### Exercise aim
Reproduce, from the lines below, exactly the stretch that begins at the line containing "challenge : List Byte" and ends at the line containing "0 (DESIGN CHOICE, log", both included.

### Available data ###

-- ==== Sys2Proof/Machine/StEvent.lean ====
section
/-! DEFINITION. Operands of the events: what cards, tags, sensors and the outside world give to a step. -/

namespace Sys2Proof.Machine
open Sys2Proof

/-- A frame as the demodulator lane gives it (R305). -/
structure RxFrame where
  /-- bytes -/
  data : List Byte
  /-- valid bits in the last byte, 0 = 8 -/
  lastBits : Nat
  /-- CRC bytes received, none where the frame has none -/
  crc : List Byte
  /-- parity bits received, one for each whole byte, those of the CRC last -/
  par : List Bool
  /-- coding violation -/
  cod : Bool
  /-- first collided bit -/
  coll : Option Nat
deriving DecidableEq, Repr

/-- What a card or accessory declares at its activation (R320, R321, R360). -/
structure ActAns where
  /-- rates device to card, bit r for the code r of MAXRATE -/
  down : Nat
  /-- rates card to device -/
  up : Nat
  /-- different rates in the two directions allowed -/
  asym : Bool
  /-- FWI, or TO of NFC-DEP -/
  fwi : Nat
  /-- FSCI, or LR -/
  fsc : Nat
  /-- ATS of Type A, INFO of an accessory -/
  info : List Byte
deriving DecidableEq, Repr

/-- What the zone firmware makes of a frame (R299, R315 to R317, R320, R359, R360). -/
inductive FwResult where
  /-- nothing for the presence table -/
  | none
  /-- a complete valid identifier: PROTO, UID, what CARD_INFO and ACC_INFO keep -/
  | ident (proto : Nat) (uid : List Byte) (card : Card) (acc : Acc)
  /-- the last frame of an activation: the identifier, and what was declared -/
  | activated (uid : List Byte) (a : ActAns)
deriving DecidableEq, Repr

/-- How a card or accessory met an exchange so far. -/
inductive XResult where
  /-- the exchange goes on -/
  | running
  /-- a wait extension of so many BCLK cycles, answered with the same (R332, R369) -/
  | wait (t : Nat)
  /-- a valid reply: data, valid bits of the last byte, HDR and ECODE of an accessory -/
  | valid (data : List Byte) (lastBits hdr ecode : Nat)
  /-- no reply in the window -/
  | noResp
  /-- CRC wrong -/
  | crc
  /-- coding or parity wrong -/
  | coding
  /-- collision -/
  | collision
  /-- the reply breaks the protocol's rules -/
  | violation
  /-- the reactivation failed with the card present -/
  | reactFail
deriving DecidableEq, Repr

/-- What the field and the card gave to one step of an exchange. -/
structure XStep where
  /-- the zone's earliest start, pu from now (R115) -/
  treq : Nat
  /-- transmit part in pu -/
  l0 : Nat
  /-- listening part in pu -/
  l1 : Nat
  /-- transmission time and reply bound of the write test, and worst-case time of the exchange, BCLK cycles (R115, R328) -/
  bound : Nat
  /-- FLD after the one commit with higher weights that a failed check calls for (R310) -/
  fld2 : Option Int
  /-- what the card declared in the activation that the exchange needs first, none where it failed (R320, R322, R333, R360) -/
  act : Option ActAns
  /-- PWR that a PING sent before a write frame reported, none where none was answered (R368) -/
  ping : Option Nat
  /-- PWR that the PING after the one commit with higher weights reported (R368) -/
  ping2 : Option Nat := none
  /-- frames sent -/
  sent : Nat
  /-- the write frame's first modulation has been sent -/
  wrote : Bool
  /-- the write frame has been acknowledged -/
  acked : Bool
  /-- result -/
  res : XResult
  /-- the card answers the presence check after a missing reply (R336) -/
  present : Bool
deriving DecidableEq, Repr

/-- Fault codes of R600 that concern a coil. -/
inductive CoilFault where
  | oc | opn | ron
deriving DecidableEq, Repr

/-- Fault codes of R600 that concern a Kettle. -/
inductive KetFault where
  | uv | ov | otWarn | otShut | link
deriving DecidableEq, Repr

/-- The lane readings of one burst: lane 0, and a lane per listed neighbour; none is invalid (R229, R252). -/
structure Reading where
  /-- driven coil -/
  coil : Fin 192
  /-- self reading -/
  self : Option Cplx
  /-- mutual readings in the order of the neighbour list -/
  mutR : List (Option Cplx)
  /-- coil current at the Kettle's sense tap, mA (R158, R682) -/
  cur : Nat := 0
  /-- coil voltage, mV (R158) -/
  volt : Nat := 0
  /-- phase of the coil current against the drive, 1/2,048 cycle (R158, R682) -/
  ph : Int := 0
deriving DecidableEq, Repr

/-- The ADC samples before the end of each of some words of a channel, newest first (R185). -/
abbrev AdcWords := List (List Int)

/-- What a receive channel's valid words of a bin sum to (R119, R204). -/
structure BinMeas where
  /-- channel -/
  coil : Fin 192
  /-- sum of I -/
  sI : Int
  /-- sum of Q -/
  sQ : Int
  /-- sum of I² + Q² -/
  sP : Nat
deriving DecidableEq, Repr

/-- What the accessories of a zone answered to a round of PINGs and to a POWER (R373 to R376). -/
structure AccStep where
  /-- INFO read by the activation that the command needs first, none where it failed (R360) -/
  act : Option ActAns
  /-- PWR of each accessory pinged, by its entry; none where it did not answer -/
  pings : List (Nat × Option Nat)
  /-- EXT in the DONE that answered a POWER; none where none came -/
  done : Option Bool
deriving DecidableEq, Repr

/-- A fault that a Kettle reports (R170); `vdrv` in 10 mV and `temp` in °C as it measured them. -/
inductive DrvFault where
  | coil (c : Fin 192) (f : CoilFault)
  | kettle (k : Fin 4) (f : KetFault) (vdrv : Nat) (temp : Int)
deriving DecidableEq, Repr

/-- RF output as the Kettles measure it, mW (R164, R176). -/
structure PowerMeas where
  /-- coils above 600 mW -/
  coils : List (Fin 192)
  /-- output of each Kettle -/
  kets : Vector Nat 4
  /-- total output -/
  tot : Nat
deriving DecidableEq, Repr

/-- What came back in a slot (R445, R450). -/
inductive TagReply where
  /-- the RN16 did not decode, its preamble being detected; or, with an RN16, the reply to its ACK failed -/
  | collided (rn : Option Nat)
  /-- RN16, then PC, EPC with a valid CRC; reply power of each chain at its ball in 0.1 dBm, and preamble phases after equalisation in 0.1° -/
  | epc (rn pc : Nat) (epc : List Byte) (power phase : Vector Int 4)
deriving DecidableEq, Repr

/-- What came back to the last command of an access (R461 to R463). -/
inductive RAns where
  /-- no reply within its bound -/
  | silent
  /-- a reply with a wrong CRC -/
  | bad
  /-- an RN16, a handle or a new random number; the handle that answers Access -/
  | rn (w : Nat)
  /-- PC and EPC -/
  | epc (pc : Nat) (epc : List Byte)
  /-- the tag confirms a Write or a Lock -/
  | done
  /-- the words of a Read, or the response of 16 bytes to TAM1 -/
  | data (l : List Byte)
  /-- an error reply -/
  | error (code : Nat)
deriving DecidableEq, Repr

/-- One step of an access (R461, R462). -/
structure RStep where
  /-- the entropy source's number for the choice of a channel -/
  draw : Nat
  /-- the entropy source's 80 bits for a TAM1 that this step sends -/
  challenge : List Byte
  /-- power of the reply, 0.1 dBm -/
  rssi : Int
  /-- what came back to the last command -/
  ans : RAns
deriving DecidableEq, Repr

/-- Direction of one tracking step of a canceller code (R413). -/
inductive TrackDir where
  | down | stay | up
deriving DecidableEq, Repr

/-- One sample of the five converters of Cask: the voltage and the four currents, 24-bit codes (R471). -/
abbrev CSample := Vector Int 5

/-- A source (R567): private source `s` of target `t`, or shared source 32 + `i`. -/
inductive SrcId where
  | priv (t : Fin 5) (s : Fin 32)
  | shared (i : Fin 288)
deriving DecidableEq, Repr

/-- Which queue. -/
inductive QId where
  | evq | rspq | cq (n : Fin 24)
deriving DecidableEq, Repr

/-- What has happened in the present BCLK cycle (R16, R38, R595, R597). The model's own. -/
structure Cyc where
  /-- MODEL'S OWN: next place in the order of a cycle: 0 SC, 1 to 4 ZC0 to ZC3, 5 HSP, 6 hardware; R16, R17, R38; reset 0 (DESIGN CHOICE, log
  entry 70) -/
  slot : Nat := 0
  /-- MODEL'S OWN: capture queues with a DROP_REST that follows the reads of the cycle; R595; reset none (DESIGN CHOICE, log entry 70) -/
  drops : List (Fin 24) := []
  /-- MODEL'S OWN: queues with a FLUSH that acts at the end of the cycle; R597; reset none (DESIGN CHOICE, log entry 70) -/
  flushes : List QId := []
deriving DecidableEq, Repr

/-- How an entry ends (R558): with the words received, with a failed SRAM access after some words, or without the DDR strobe. -/
inductive MspEnd where
  | ok (rx : List Nat)
  | bus (rx : List Nat)
  | rserr
deriving DecidableEq, Repr

end Sys2Proof.Machine
end

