-- ==== Sys2Proof/Syntax.lean ====
section
/-! DEFINITION. The commands: one constructor per row of the opcode table. The operands are what a row is about: the tag of a command in
flight, the number of a coil, zone, queue or domain, the value written, or what a sensor, a card or the outside world gives. -/

namespace Sys2Proof
open Sys2Proof.Machine
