-- ==== Sys2Proof/Decode.lean ====
section
/-! DEFINITION. Words of the opcode table. The table gives its rows no bits: commands reach the block from outside, and no word
spells one. -/

namespace Sys2Proof

/-- The command that a word spells by the table's bits: none, since no row has bits. -/
def decodeTableWord (_nbits _w : Nat) : Option Instr := none

end Sys2Proof
end

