/-- The message schedule, newest word first. -/
def shaSched : Nat → List Nat → List Nat
  | 0, ws => ws
  | k + 1, ws =>
    let a := ws.getD 14 0
    let b := ws.getD 1 0
    let s0 := rotr 7 a ^^^ rotr 18 a ^^^ (a / 8)
    let s1 := rotr 17 b ^^^ rotr 19 b ^^^ (b / 1024)
    shaSched k ((ws.getD 15 0 + s0 + ws.getD 6 0 + s1) % 2 ^ 32 :: ws)

/-- One round on the eight working words; `kw` is constant plus schedule word. -/
def shaRound (v : List Nat) (kw : Nat) : List Nat :=
  match v with
  | [a, b, c, d, e, f, g, h] =>
    let t1 := h + (rotr 6 e ^^^ rotr 11 e ^^^ rotr 25 e) + ((e &&& f) ^^^ ((2 ^ 32 - 1 - e) &&& g)) + kw
    let t2 := (rotr 2 a ^^^ rotr 13 a ^^^ rotr 22 a) + ((a &&& b) ^^^ (a &&& c) ^^^ (b &&& c))
    [(t1 + t2) % 2 ^ 32, a, b, c, (d + t1) % 2 ^ 32, e, f, g]
  | _ => v

/-- One block taken into the hash. -/
def shaBlock (h blk : List Nat) : List Nat :=
  let w := (shaSched 48 ((blocks 4 16 blk).map beVal).reverse).reverse
  let v := (List.zipWith (· + ·) (shaWords 64 shaRoundBits) w).foldl shaRound h
  List.zipWith (fun a b => (a + b) % 2 ^ 32) h v

/-- SHA-256. -/
def sha256 (m : List Nat) : List Nat :=
  let z := (119 - m.length % 64) % 64
  let p := m ++ [0x80] ++ List.replicate z 0 ++ be 8 (8 * m.length)
  ((blocks 64 (p.length / 64) p).foldl shaBlock (shaWords 8 shaStartBits)).flatMap (be 4)

/-- HMAC with SHA-256. -/
def hmac (key m : List Nat) : List Nat :=
  let k := if key.length > 64 then sha256 key else key
  let k := k ++ List.replicate (64 - k.length) 0
  sha256 (k.map (· ^^^ 0x5C) ++ sha256 (k.map (· ^^^ 0x36) ++ m))

/-- The key derivation of R639 for `n` bytes: counter from 1 before the fixed data and the length in bits. -/
def kdf (prf : List Nat → List Nat) (fixed : List Nat) (n : Nat) : List Nat :=
  ((List.range ((n + 15) / 16)).flatMap fun i => prf (be 4 (i + 1) ++ fixed ++ be 4 (8 * n))).take n

/-! RFC 3394 -/

/-- One step of wrapping: register A and the block `r`. -/
def wrapStep (key : List Nat) (t : Nat) (a r : List Nat) : List Nat × List Nat :=
  let b := aesEnc key (a ++ r)
  (xorB (b.take 8) (be 8 t), b.drop 8)

/-- One pass of wrapping over the blocks, with the step number of the first. -/
def wrapPass (key : List Nat) : Nat → List Nat → List (List Nat) → List Nat × List (List Nat)
  | _, a, [] => (a, [])
  | t, a, r :: rs =>
    let s := wrapStep key t a r
    let rest := wrapPass key (t + 1) s.1 rs
    (rest.1, s.2 :: rest.2)

/-- RFC 3394 wrapping. -/
def keyWrap (key l : List Nat) : List Nat :=
  let rs := blocks 8 l.length l
  let n := rs.length
  let x := (List.range 6).foldl (fun x j => wrapPass key (n * j + 1) x.1 x.2) (List.replicate 8 0xA6, rs)
  x.1 ++ x.2.flatten

/-- One pass of unwrapping over the blocks, last first, with the step number of the last. -/
def unwrapPass (key : List Nat) : Nat → List Nat → List (List Nat) → List Nat × List (List Nat)
  | _, a, [] => (a, [])
  | t, a, r :: rs =>
    let b := aesDec key (xorB a (be 8 t) ++ r)
    let rest := unwrapPass key (t - 1) (b.take 8) rs
    (rest.1, b.drop 8 :: rest.2)

/-- RFC 3394 unwrapping, none where the check value is wrong. -/
def keyUnwrap (key l : List Nat) : Option (List Nat) :=
  let bs := blocks 8 l.length l
  let rs := (bs.drop 1).reverse
  let n := rs.length
  let x := (List.range 6).foldl (fun x j => unwrapPass key (n * (6 - j)) x.1 x.2) (bs.headD [], rs)
  if x.1 = List.replicate 8 0xA6 then some x.2.reverse.flatten else none

/-! P-256 -/

/-- Field prime. -/
def p256P : Nat := 0xffffffff00000001000000000000000000000000ffffffffffffffffffffffff

/-- Group order. -/
def p256N : Nat := 0xffffffff00000000ffffffffffffffffbce6faada7179e84f3b9cac2fc632551

/-- Coefficient b. -/
def p256B : Nat := 0x5ac635d8aa3a93e7b3ebbd55769886bc651d06b0cc53b0f63bce3c3e27d2604b

/-- Base point. -/
def p256G : Nat × Nat :=
  (0x6b17d1f2e12c4247f8bce6e563a440f277037d812deb33a0f4a13945d898c296,
   0x4fe342e2fe1a7f9b8ee7eb4a7c0f9e162bce33576b315ececbb6406837bf51f5)

/-- Power modulo `m`, over `k` bits of the exponent. -/
def powMod (m : Nat) : Nat → Nat → Nat → Nat → Nat
  | 0, _, _, acc => acc
  | k + 1, b, e, acc => powMod m k (b * b % m) (e / 2) (if e % 2 = 1 then acc * b % m else acc)

/-- Inverse modulo a prime of 256 bits. -/
def invMod (m a : Nat) : Nat := powMod m 256 (a % m) (m - 2) 1

/-- A point of P-256 in Jacobian coordinates; z 0 is the neutral point. -/
abbrev Jac := Nat × Nat × Nat

/-- Difference in the field. -/
def subP (a b : Nat) : Nat := (a + p256P - b % p256P) % p256P

/-- A point doubled. -/
def jacDbl (q : Jac) : Jac :=
  let (x, y, z) := q
  if z = 0 ∨ y = 0 then (1, 1, 0)
  else
    let zz := z * z % p256P
    let yy := y * y % p256P
    let s := 4 * x * yy % p256P
    let m := 3 * (subP x zz) * ((x + zz) % p256P) % p256P
    let x3 := subP (m * m) (2 * s)
    (x3, subP (m * subP s x3) (8 * yy * yy), 2 * y * z % p256P)

/-- Sum of two points. -/
def jacAdd (a b : Jac) : Jac :=
  let (x1, y1, z1) := a
  let (x2, y2, z2) := b
  if z1 = 0 then b
  else if z2 = 0 then a
  else
    let z1z := z1 * z1 % p256P
    let z2z := z2 * z2 % p256P
    let u1 := x1 * z2z % p256P
    let u2 := x2 * z1z % p256P
    let s1 := y1 * z2 * z2z % p256P
    let s2 := y2 * z1 * z1z % p256P
    if u1 = u2 then (if s1 = s2 then jacDbl a else (1, 1, 0))
    else
      let h := subP u2 u1
      let r := subP s2 s1
      let hh := h * h % p256P
      let hhh := h * hh % p256P
      let v := u1 * hh % p256P
      let x3 := subP (subP (r * r) hhh) (2 * v)
      (x3, subP (r * subP v x3) (s1 * hhh), h * z1 * z2 % p256P)

/-- A multiple of a point, over `k` bits of the factor. -/
def jacMul : Nat → Nat → Jac → Jac → Jac
  | 0, _, _, acc => acc
  | k + 1, e, q, acc => jacMul k (e / 2) (jacDbl q) (if e % 2 = 1 then jacAdd acc q else acc)

/-- Affine coordinates, none for the neutral point. -/
def jacAffine (q : Jac) : Option (Nat × Nat) :=
  if q.2.2 = 0 then none
  else
    let i := invMod p256P q.2.2
    let ii := i * i % p256P
    some (q.1 * ii % p256P, q.2.1 * ii % p256P * i % p256P)

/-- A multiple of an affine point. -/
def ecMul (e : Nat) (q : Nat × Nat) : Option (Nat × Nat) := jacAffine (jacMul 256 e (q.1, q.2, 1) (1, 1, 0))

/-- The bytes x then y name a point of P-256. -/
def ecPoint (l : List Nat) : Option (Nat × Nat) :=
  let x := beVal (l.take 32)
  let y := beVal (l.drop 32)
  if l.length = 64 ∧ x < p256P ∧ y < p256P ∧ y * y % p256P = (x * x * x + (p256P - 3) * x + p256B) % p256P then some (x, y) else none

/-- Public key of a private key, x then y. -/
def ecPub (d : Nat) : List Nat :=
  match ecMul (d % p256N) p256G with
  | some (x, y) => be 32 x ++ be 32 y
  | none => List.replicate 64 0

/-- ECDSA signature r, s of a digest with nonce `k`. -/
def ecdsaSign (d k : Nat) (digest : List Nat) : List Nat :=
  let r := ((ecMul (k % p256N) p256G).map fun q => q.1 % p256N).getD 0
  let s := invMod p256N k * ((beVal digest + r * d) % p256N) % p256N
  be 32 r ++ be 32 s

###

### Answer to this problem
  challenge : List Byte
  /-- power of the reply, 0.1 dBm -/
  rssi : Int
  /-- what came back to the last command -/
  ans : RAns
deriving DecidableEq, Repr

/-- Direction of one tracking step of a canceller code (R413). -/
inductive TrackDir where
  | down | stay | up
deriving DecidableEq, Repr

/-- One sample of the five converters of Cask: the voltage and the four currents, 24-bit codes (R471). -/
abbrev CSample := Vector Int 5

/-- A source (R567): private source `s` of target `t`, or shared source 32 + `i`. -/
inductive SrcId where
  | priv (t : Fin 5) (s : Fin 32)
  | shared (i : Fin 288)
deriving DecidableEq, Repr

/-- Which queue. -/
inductive QId where
  | evq | rspq | cq (n : Fin 24)
deriving DecidableEq, Repr

/-- What has happened in the present BCLK cycle (R16, R38, R595, R597). The model's own. -/
structure Cyc where
  /-- MODEL'S OWN: next place in the order of a cycle: 0 SC, 1 to 4 ZC0 to ZC3, 5 HSP, 6 hardware; R16, R17, R38; reset 0 (DESIGN CHOICE, log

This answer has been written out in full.